The human resources of central Asia are relatively untapped. The republics have essentially full adult literacy and well over 90% of adults have secondary education8. The nations are in a favourable geographical position between diverse markets, including China, Russia, the Middle East and Europe.

Different national strengths should be exploited: Turkmenistan is rich in oil, Tajikistan and Kyrgyzstan in hydropower, for instance. Urban economies, services, manufacturing and knowledge-intensive industries should be boosted by governance reforms.

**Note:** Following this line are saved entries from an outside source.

/-- BLK_RESET_DONE (R39). -/
def actBlkResetDone (page : Nat) : Act := look fun s =>
  act (rstBusy s (4096 * page)) (wrBit (4096 * page + 0x14) 1 false)

/-- CNT_CLR (R42): a write of BLK_CTRL with cnt_clr set. -/
def actCntClr (r : Requester) (page : Nat) (v : Word) : Act := ctlWrite r (4096 * page + 0x10) (v ||| 8)

/-- BLK_FENCE (R37): a write of BLK_CTRL with fence set. -/
def actBlkFence (r : Requester) (page : Nat) (v : Word) : Act := ctlWrite r (4096 * page + 0x10) (v ||| 4)

/-- BLK_ISET (R45). -/
def actBlkIset (r : Requester) (page : Nat) (v : Word) : Act := ctlWrite r (4096 * page + 0x28) v

/-- CORE_FENCE (R82, R290): the next page of the core in the order is fenced. -/
def coreFenceStep (c : Nat) : Act :=
  seq [actCoreFence c, look fun s => act (fenced s (cubePage c)) (abandonDwq c)]

end Sys2Proof.Machine
end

Realizing human potential would require policies to attract investments, maintain and enhance high standards of education, help industries to grow, and empower a bigger share of the population to contribute to political decision-making. Inertia may be the real bottleneck.

Experience from elsewhere abounds. Information and communication technology brings in more than one-quarter of India's export earnings; China, South Korea, Vietnam and some other ex-Soviet states — notably Estonia — have also created knowledge-based industries almost from scratch. Such industries provide intellectually attractive, high-income jobs for the younger generation and put little strain on water resources and the environment.

International policy-makers and the water sector must refocus and look much more broadly at water's role in the region's political and economic development. That wider perspective should guide the next round of water-resources assessments, as well as top-level international policy meetings such as the 7th World Water Forum in Daegu, South Korea, in April 2015.

The alternative could be much worse: more iron wreckage on the drylands — this time of military origin.